> WHAT THE TASK ASKS
When you reach the line with "if h.length ≠" in the listing below, transcribe it and each line after it up to and including the line with "false true true)", exactly and with nothing else.

LISTED RECORDS Start Marker

-- ==== Sys2Proof/Decode.lean ====
section
/-! DEFINITION. The decoder from code words to instructions, and the encoder back (30_encoding.md). -/

namespace Sys2Proof

/-- R9, R60: the big-endian value of a byte sequence, the first byte the most significant. -/
def beNat (b : Bytes) : Nat :=
  b.foldl (fun n x => n * 2 ^ 8 + x.toNat) 0

/-- R9: `be16`, for `len(b) = 2`. -/
def be16 (b : Bytes) : BitVec 16 :=
  BitVec.ofNat 16 (beNat b)

/-- R9: `be32`, for `len(b) = 4`. -/
def be32 (b : Bytes) : BitVec 32 :=
  BitVec.ofNat 32 (beNat b)

/-- The `n` bytes of an unsigned integer, most significant first (R60). -/
def bytesOf : Nat → Nat → Bytes
  | 0, _ => []
  | n + 1, v => bytesOf n (v / 2 ^ 8) ++ [BitVec.ofNat 8 v]

/-- R9: `b[i..j)`. -/
def slice (b : Bytes) (i j : Nat) : Bytes :=
  (b.drop i).take (j - i)

/-- R105: whether the first four bytes are exactly the magic. -/
def magicMatches (h : Bytes) : Bool :=
  slice h 0 Config.pverAt == Config.magic

/-- R92: the fields of a 40-byte header at their fixed offsets. -/
def headerFields (h : Bytes) : Header :=
  { pver := be32 (slice h Config.pverAt Config.devidAt)
    devid := slice h Config.devidAt Config.flagsAt
    flags := be16 (slice h Config.flagsAt Config.ivAt)
    iv := slice h Config.ivAt Config.plverAt
    plver := be32 (slice h Config.plverAt Config.plenAt)
    plen := be32 (slice h Config.plenAt (Config.plenAt + Config.plenLen)) }

/-- R120: `parseHeader`, applied to 40 bytes only; `none` is `err(InvalidMagic, 0, 0)`. -/
def parseHeader (h : Bytes) : Option Header :=
  if magicMatches h then some (headerFields h) else none

/-- R97 to R99: the command word; `CMD[7:3]` must be 0 and `CMD[2:0]` is the operation code. -/
def decodeCommand (c : BitVec 8) : Except DecodeError Instr :=
  if c.extractLsb' 3 5 ≠ 0#5 then .error (.reservedBits c)
  else
    match c.getLsbD 2, c.getLsbD 1, c.getLsbD 0 with
    | false, false, false => .ok .illegalOp0
    | false, false, true => .ok .parse
    | false, true, false => .ok .decode
    | false, true, true => .ok .decrypt
    | true, false, false => .ok .unpad
    | true, false, true => .ok .resolve
    | true, true, false => .ok .illegalOp6
    | true, true, true => .ok .illegalOp7

/-- R93: flag `Encrypted` is set. -/
def isEncrypted (f : BitVec 16) : Bool :=
  f &&& Config.flagEncrypted != 0#16

/-- R93: flag `Compressed` is set. -/
def isCompressed (f : BitVec 16) : Bool :=
  f &&& Config.flagCompressed != 0#16

/-- R93: flag `SnappyCompressed` is set. -/
def isSnappy (f : BitVec 16) : Bool :=
  f &&& Config.flagSnappy != 0#16

/-- R94: what the flags hold beside the three defined bits. -/
def flagsRest (f : BitVec 16) : BitVec 16 :=
  f &&& ~~~Config.flagsDefined

/-- R101: the flags as a second-level opcode, by the columns Encrypted, Compressed, Snappy; the other bits are
an operand that is kept and never tested (R94). -/
def decodeFlags (f : BitVec 16) : Instr :=
  match isEncrypted f, isCompressed f, isSnappy f with
  | false, false, false => .resolveF0 (flagsRest f)
  | true, false, false => .resolveF1 (flagsRest f)
  | false, true, false => .resolveF2 (flagsRest f)
  | true, true, false => .resolveF3 (flagsRest f)
  | false, false, true => .resolveF4 (flagsRest f)
  | true, false, true => .resolveF5 (flagsRest f)
  | false, true, true => .resolveF6 (flagsRest f)
  | true, true, true => .resolveF7 (flagsRest f)

/-- R90, R105, R120: a header of exactly 40 bytes that begins with the magic. -/
def decodeHeader (h : Bytes) : Except DecodeError Instr :=
  if h.length ≠ Config.headerLen then .error (.headerLength h.length)
  else
    match parseHeader h with
    | some f => .ok (.informHeader f)
    | none => .error (.badMagic (slice h 0 Config.pverAt))

/-- The decoder: total on every code word, rejecting by name. -/
def decode : CodeWord → Except DecodeError Instr
  | .cmd c => decodeCommand c
  | .flags f => .ok (decodeFlags f)
  | .header h => decodeHeader h

/-- R90: the 40 bytes of a header with the magic and the given fields. -/
def encodeHeader (h : Header) : Bytes :=
  Config.magic ++ bytesOf Config.pverLen h.pver.toNat ++ h.devid ++ bytesOf Config.flagsLen h.flags.toNat ++ h.iv ++
    bytesOf Config.plverLen h.plver.toNat ++ bytesOf Config.plenLen h.plen.toNat

/-- The mask of a flag that is set, else nothing. -/
def maskIf (b : Bool) (m : BitVec 16) : BitVec 16 :=
  if b then m else 0#16

/-- R93, R101: a flags word from its ignored bits and its three defined ones, in the columns' order. -/
def encodeFlags (rest : BitVec 16) (encrypted compressed snappy : Bool) : BitVec 16 :=
  rest ||| maskIf encrypted Config.flagEncrypted ||| maskIf compressed Config.flagCompressed ||| maskIf snappy Config.flagSnappy

/-- The encoder, from the encoding columns of 30_encoding.md (R90, R98, R99, R101). -/
def encode : Instr → CodeWord
  | .parse => .cmd 0x01#8
  | .decode => .cmd 0x02#8
  | .decrypt => .cmd 0x03#8
  | .unpad => .cmd 0x04#8
  | .resolve => .cmd 0x05#8
  | .illegalOp0 => .cmd 0x00#8
  | .illegalOp6 => .cmd 0x06#8
  | .illegalOp7 => .cmd 0x07#8
  | .resolveF0 rest => .flags (encodeFlags rest false false false)
  | .resolveF1 rest => .flags (encodeFlags rest true false false)
  | .resolveF2 rest => .flags (encodeFlags rest false true false)
  | .resolveF3 rest => .flags (encodeFlags rest true true false)
  | .resolveF4 rest => .flags (encodeFlags rest false false true)
  | .resolveF5 rest => .flags (encodeFlags rest true false true)
  | .resolveF6 rest => .flags (encodeFlags rest false true true)
  | .resolveF7 rest => .flags (encodeFlags rest true true true)
  | .informHeader h => .header (encodeHeader h)

/-- R90: the 40 header bytes of the 320-bit number `H`; byte `i` is `H[319-8i : 312-8i]`. -/
def headerBytesOf (w : Nat) : Bytes :=
  bytesOf Config.headerLen w

/-- The code word of a row of opcode_table.json, its bits numbered as the table numbers them: an 8-bit
command, a 16-bit flags value, or the 320-bit big-endian number of R90. -/
def codeWordOf (nbits w : Nat) : Option CodeWord :=
  if w >>> nbits = 0 then
    if nbits = 8 then some (.cmd (BitVec.ofNat 8 w))
    else if nbits = 16 then some (.flags (BitVec.ofNat 16 w))
    else if nbits = 8 * Config.headerLen then some (.header (headerBytesOf w))
    else none
  else none

/-- The instruction the decoder reads from a word of the opcode table. -/
def decodeTableWord (nbits w : Nat) : Option Instr :=
  match codeWordOf nbits w with
  | some cw =>
    match decode cw with
    | .ok i => some i
    | .error _ => none
  | none => none

end Sys2Proof
end

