/-- R190: the host writes of KEY, OPIV and IBUF: the register and its length register, and nothing else. -/
def Obligations.HostWritesOperands : Prop :=
  ∀ (s : State) (v : Bytes) (rest : List Input), s.status.busy = false → s.par.wf = true →
    (s.inputs = .write 0x09#8 v :: rest → v.length ≤ s.par.keyMax → ∃ t, step s = .next t ∧ t.key = v ∧ t.klen.toNat = v.length ∧
      t = { s with inputs := rest, key := v, klen := t.klen }) ∧
    (s.inputs = .write 0x0A#8 v :: rest → v.length = 16 → step s = .next { s with inputs := rest, opiv := v }) ∧
    (s.inputs = .write 0x0C#8 v :: rest → v.length ≤ s.par.maxOperand → ∃ t, step s = .next t ∧ t.ibuf = v ∧ t.ilen.toNat = v.length ∧
      t = { s with inputs := rest, ibuf := v, ilen := t.ilen })

/-- R190, R191: a piecewise write of IBUF and the piecewise reads, byte by byte; a byte of IBUF, PBUF or RBUF is the one
at its index in the buffer. -/
def Obligations.PiecewiseAccessByByte : Prop :=
  ∀ (s : State) (rest : List Input), s.Inv → s.status.busy = false →
    (∀ a, s.peek .ibuf a = s.ibuf[a]?) ∧
    (s.status.pktValid = true → ∀ a, s.peek .pbuf a = s.pbuf[a]?) ∧
    (s.status.resValid = true → ∀ a, s.peek .rbuf a = s.rbuf[a]?) ∧
    (∀ (a : Nat) (v : Bytes), s.inputs = .memWrite .ibuf a v :: rest → a + v.length ≤ s.ilen.toNat →
      ∃ t, step s = .next t ∧ t.ilen = s.ilen ∧
        (∀ j, j < v.length → t.peek .ibuf (a + j) = v[j]?) ∧
        (∀ j, j < a ∨ a + v.length ≤ j → t.peek .ibuf j = s.peek .ibuf j) ∧
        t = { s with inputs := rest, ibuf := t.ibuf }) ∧
    (∀ (sp : Space) (a n : Nat), s.inputs = .memRead sp a n :: rest → s.admits (.memRead sp a n) = true →
      ∃ b : Bytes, b.length = n ∧ (∀ j, j < n → b[j]? = s.peek sp (a + j)) ∧
        step s = .next { s with inputs := rest, obs := .memRead sp a n b :: s.obs })

/-- R197, R251: a collaborator's answer that matches no outstanding request has no step. -/
def Obligations.UnsolicitedAnswersHaveNoStep : Prop :=
  ∀ (s : State) (rest : List Input), s.Inv →
    (s.inputs = .ciphAnswer :: rest → s.phase ≠ .ciphWait → step s = .refused .unsolicited) ∧
    (s.inputs = .dcmpAnswer :: rest → s.phase ≠ .dcmpWait → step s = .refused .unsolicited) ∧
    (s.inputs = .srcOk :: rest → s.phase ≠ .hdrRead → s.phase ≠ .payRead → step s = .refused .unsolicited) ∧
    (∀ d k, s.inputs = .srcFail d k :: rest → s.phase ≠ .hdrRead → s.phase ≠ .payRead → step s = .refused .unsolicited)

/-- R44, R31, R42: no command changes a readable byte of a buffer it does not own: IBUF never; PBUF only
DECODE, by making it unreadable; RBUF only DECRYPT, UNPAD and RESOLVE. -/
def Obligations.CommandsKeepOtherBuffers : Prop :=
  ∀ (s t : State) (i : Instr), exec i s = .next t →
    (∀ a, t.peek .ibuf a = s.peek .ibuf a) ∧
    (i ≠ .decode → ∀ a, t.peek .pbuf a = s.peek .pbuf a) ∧
    (i ∈ [Instr.parse, .decode, .illegalOp0, .illegalOp6, .illegalOp7] ∨ (∃ h, i = .informHeader h) →
      ∀ a, t.peek .rbuf a = s.peek .rbuf a)

/-- R130, R197: a header word that no `SrcRead(40)` awaits has no step (a refusal, log entry 10). -/
def Obligations.HeaderWordOnlyWhenAwaited : Prop :=
  ∀ (s : State) (h : Header), s.phase ≠ .hdrRead → exec (.informHeader h) s = .refused .unsolicited

/-- R103: INSPECT: the RESOLVE that follows a DECODE is issued only if the DECODE succeeded (as an act of the
outside, log entry 16). -/
def Obligations.InspectResolvesOnlyAfterSuccess : Prop :=
  ∀ (s : State) (rest : List Input), s.inputs = .inspectResolve :: rest → s.status.busy = false → s.status.done = true →
    (s.status.err = true → step s = .next { s with inputs := rest }) ∧
    (s.status.err = false → step s = exec .resolve { s with inputs := rest })

/-! ## Runs -/

/-- R199: a run has ended when its last act is done and the block is idle. A state with BUSY = 1 is never an end, however
long nothing more happens (R231). -/
def Obligations.RunEndsOnlyWhenIdle : Prop :=
  ∀ s : State, s.Inv →
    (s.runEnded = true ↔ s.inputs = [] ∧ s.phase = .idle) ∧
    (s.runEnded = true → ∃ r, s.runResult = some r ∧ r.bytesAsked = s.bytesAsked) ∧
    (s.inputs = [] → s.status.busy = true → ∀ k t, Host.Core.run core k s = .next t → t.runEnded = false ∧ t.runResult = none)

/-- R199, R64: the number of bytes the source is asked for grows by 40 when a DECODE is accepted, by the declared length
when its header is, and by nothing else. -/
def Obligations.SourceAskedOnlyByDecode : Prop :=
  ∀ s t : State, s.Inv → step s = .next t →
    t.bytesAsked = s.bytesAsked +
      (if s.phase = .idle ∧ t.phase = .hdrRead then 40
       else if s.phase = .hdrRead ∧ t.phase = .payRead then (headerFields t.hbuf).plen.toNat else 0)
end

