/-- R197, R239, R254: what a step can be while the cipher's answer is awaited. -/
theorem step_of_ciphWait (h : s.Inv) (hp : s.phase = .ciphWait) (hx : step s = .next t) :
    (t.status = s.status ∧ t.phase = s.phase) ∨ (∃ k u, t = State.applyReset k u) ∨
      ∃ d rest, t = cipherAnswered d { s with inputs := rest } := by
  have hb := Inv.busy h (by rw [hp]; decide)
  obtain ⟨key, iv, c, ho, -⟩ : ∃ key iv c, s.out = some (.ciph key iv c) ∧ c.length ≤ 2 ^ 32 - 1 := by
    simpa [hp] using out_phase h
  cases hi : s.inputs with
  | nil =>
    have hsame : step s = .next s := by simp [step, stepInput, State.fetch, State.issued, State.delivered, hi]
    obtain rfl := Host.Outcome.next.inj (hsame.symm.trans hx)
    exact .inl ⟨rfl, rfl⟩
  | cons i rest =>
    have hadmits : s.admits i = true := (stepsExactlyWhereAdmitted s i rest h hi).mpr ⟨t, hx⟩
    cases i with
    | read n =>
      rw [step_read hi] at hx
      obtain ⟨_, _, -, -, rfl⟩ := hostRead_next.mp hx
      exact .inl ⟨rfl, rfl⟩
    | reset k =>
      rw [step_without_word hi (by simp [State.fetch, State.issued, State.delivered, hi])] at hx
      cases hx
      exact .inr (.inl ⟨k, _, rfl⟩)
    | arrive b =>
      rw [step_without_word hi (by simp [State.fetch, State.issued, State.delivered, hi])] at hx
      cases hx
      exact .inl ⟨rfl, rfl⟩
    | ciphAnswer =>
      rw [step_ciphAnswer_outstanding hi ho] at hx
      cases hx
      exact .inr (.inr ⟨_, rest, rfl⟩)
    | write | inspectResolve | srcOk | srcFail | dcmpAnswer =>
      simp [State.admits, State.sourceReady, hb, ho, hp] at hadmits
    | memRead sp | memWrite sp => cases sp <;> simp [State.admits, hb] at hadmits

/-- Settles O33: acceptance ends in an error or waits for the cipher, and so does the wait that follows. -/
theorem compressedNeverYieldsResult : Obligations.CompressedNeverYieldsResult := by
  intro s t hinv hp hf hwhen hx
  have hc : isCompressed s.pkt.flags = true := bne_iff_ne.mpr hf
  obtain ho | ⟨hb, rest, hi⟩ := hwhen
  case inl =>
    obtain ⟨hphase, hr⟩ := Inv.compressed_waits_ciph hinv ho hc
    obtain ⟨hstatus, hsame⟩ | ⟨k, u, rfl⟩ | ⟨d, rest, rfl⟩ := step_of_ciphWait hinv hphase hx
    · exact ⟨hstatus ▸ hr, by simp [hsame, hphase]⟩
    · exact ⟨rfl, nofun⟩
    · exact cipherAnswered_noOutput (s := { s with inputs := rest }) ho hc hr d
  case inr =>
    have hexec : exec .resolve { s with inputs := rest } = .next t := by
      rw [← hx, step_command hi]
      exact (runWord_resolve (s := { s with inputs := rest }) hb).symm
    exact exec_resolve_noOutput (s := { s with inputs := rest }) hp hc hexec

end Sys2Proof.Machine
end

section
/-! SUPPORT. Host access to registers and buffers, value by value and byte by byte (R190, R191), the fetched instruction
(R192), unsolicited answers (R197), and the end of a run (R199). -/

open Sys2Proof

namespace Sys2Proof.Machine

variable {s t : State} {rest : List Input}

/-! ## Register reads (R191) -/

/-- R37, R38: the readable registers, each with the value of its field. -/
def State.fieldValues (s : State) : List (Reg × Value) :=
  [(.status, .num s.status.word.toNat), (.errKind, .num s.errKind.toNat), (.errReason, .num s.errReason.toNat),
    (.errInfo, .num s.errInfo), (.klen, .num s.klen.toNat), (.opiv, .bytes s.opiv), (.ilen, .num s.ilen.toNat),
    (.ibuf, .bytes s.ibuf), (.hfMagic, .bytes s.hfMagic), (.hfPver, .num s.hf.pver.toNat), (.hfDevid, .bytes s.hf.devid),
    (.hfFlags, .num s.hf.flags.toNat), (.hfIv, .bytes s.hf.iv), (.hfPlver, .num s.hf.plver.toNat),
    (.hfPlen, .num s.hf.plen.toNat), (.pktPver, .num s.pkt.pver.toNat), (.pktPlver, .num s.pkt.plver.toNat),
    (.pktDevid, .bytes s.pkt.devid), (.pktFlags, .num s.pkt.flags.toNat), (.pktIv, .bytes s.pkt.iv),
    (.pktPlen, .num s.pkt.plen.toNat), (.pbuf, .bytes s.pbuf), (.rlen, .num s.rlen.toNat), (.rbuf, .bytes s.rbuf)]

theorem regValue_of_mem_fieldValues {r : Reg} {v : Value} (hv : (r, v) ∈ s.fieldValues) (hr : s.mayRead r = true) :
    s.regValue r = .ok v := by
  cases r <;> simp_all [State.fieldValues, State.mayRead, State.regValue, whenValid]

theorem regValue_of_unreadable {r : Reg} (hr : s.mayRead r = false) : ∃ e, s.regValue r = .error e := by
  cases hv : s.regValue r with
  | error e => exact ⟨e, rfl⟩
  | ok v => simp [(regValue_ok r).mp ⟨v, hv⟩] at hr

theorem hostRead_of_error {r : Reg} {e : Refusal} (hv : s.readReg r = .error e) : hostRead r.number s = .refused e := by
  simp [hostRead, Reg.ofNumber_number, hv]

/-- Settles O51: the register's number names it, and in IDLE its read is its field where admitted. -/
theorem hostReadsAsAdmitted : Obligations.HostReadsAsAdmitted := by
  intro s r rest hb hi
  rw [step_read hi]
  have hread : State.readReg { s with inputs := rest } r = s.regValue r := readReg_of_idle hb r
  refine ⟨fun v hv hr => ?admitted, fun hr => ?refused⟩
  case admitted =>
    exact hostRead_next.mpr ⟨r, v, Reg.ofNumber_number r, hread.trans (regValue_of_mem_fieldValues hv hr), rfl⟩
  case refused =>
    obtain ⟨e, he⟩ := regValue_of_unreadable hr
    exact ⟨e, hostRead_of_error (hread.trans he)⟩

LISTED RECORDS End Marker

> TASK ANSWER
  if h.length ≠ Config.headerLen then .error (.headerLength h.length)
  else
    match parseHeader h with
    | some f => .ok (.informHeader f)
    | none => .error (.badMagic (slice h 0 Config.pverAt))

/-- The decoder: total on every code word, rejecting by name. -/
def decode : CodeWord → Except DecodeError Instr
  | .cmd c => decodeCommand c
  | .flags f => .ok (decodeFlags f)
  | .header h => decodeHeader h

/-- R90: the 40 bytes of a header with the magic and the given fields. -/
def encodeHeader (h : Header) : Bytes :=
  Config.magic ++ bytesOf Config.pverLen h.pver.toNat ++ h.devid ++ bytesOf Config.flagsLen h.flags.toNat ++ h.iv ++
    bytesOf Config.plverLen h.plver.toNat ++ bytesOf Config.plenLen h.plen.toNat

/-- The mask of a flag that is set, else nothing. -/
def maskIf (b : Bool) (m : BitVec 16) : BitVec 16 :=
  if b then m else 0#16

/-- R93, R101: a flags word from its ignored bits and its three defined ones, in the columns' order. -/
def encodeFlags (rest : BitVec 16) (encrypted compressed snappy : Bool) : BitVec 16 :=
  rest ||| maskIf encrypted Config.flagEncrypted ||| maskIf compressed Config.flagCompressed ||| maskIf snappy Config.flagSnappy

/-- The encoder, from the encoding columns of 30_encoding.md (R90, R98, R99, R101). -/
def encode : Instr → CodeWord
  | .parse => .cmd 0x01#8
  | .decode => .cmd 0x02#8
  | .decrypt => .cmd 0x03#8
  | .unpad => .cmd 0x04#8
  | .resolve => .cmd 0x05#8
  | .illegalOp0 => .cmd 0x00#8
  | .illegalOp6 => .cmd 0x06#8
  | .illegalOp7 => .cmd 0x07#8
  | .resolveF0 rest => .flags (encodeFlags rest false false false)
  | .resolveF1 rest => .flags (encodeFlags rest true false false)
  | .resolveF2 rest => .flags (encodeFlags rest false true false)
  | .resolveF3 rest => .flags (encodeFlags rest true true false)
  | .resolveF4 rest => .flags (encodeFlags rest false false true)
  | .resolveF5 rest => .flags (encodeFlags rest true false true)
  | .resolveF6 rest => .flags (encodeFlags rest false true true)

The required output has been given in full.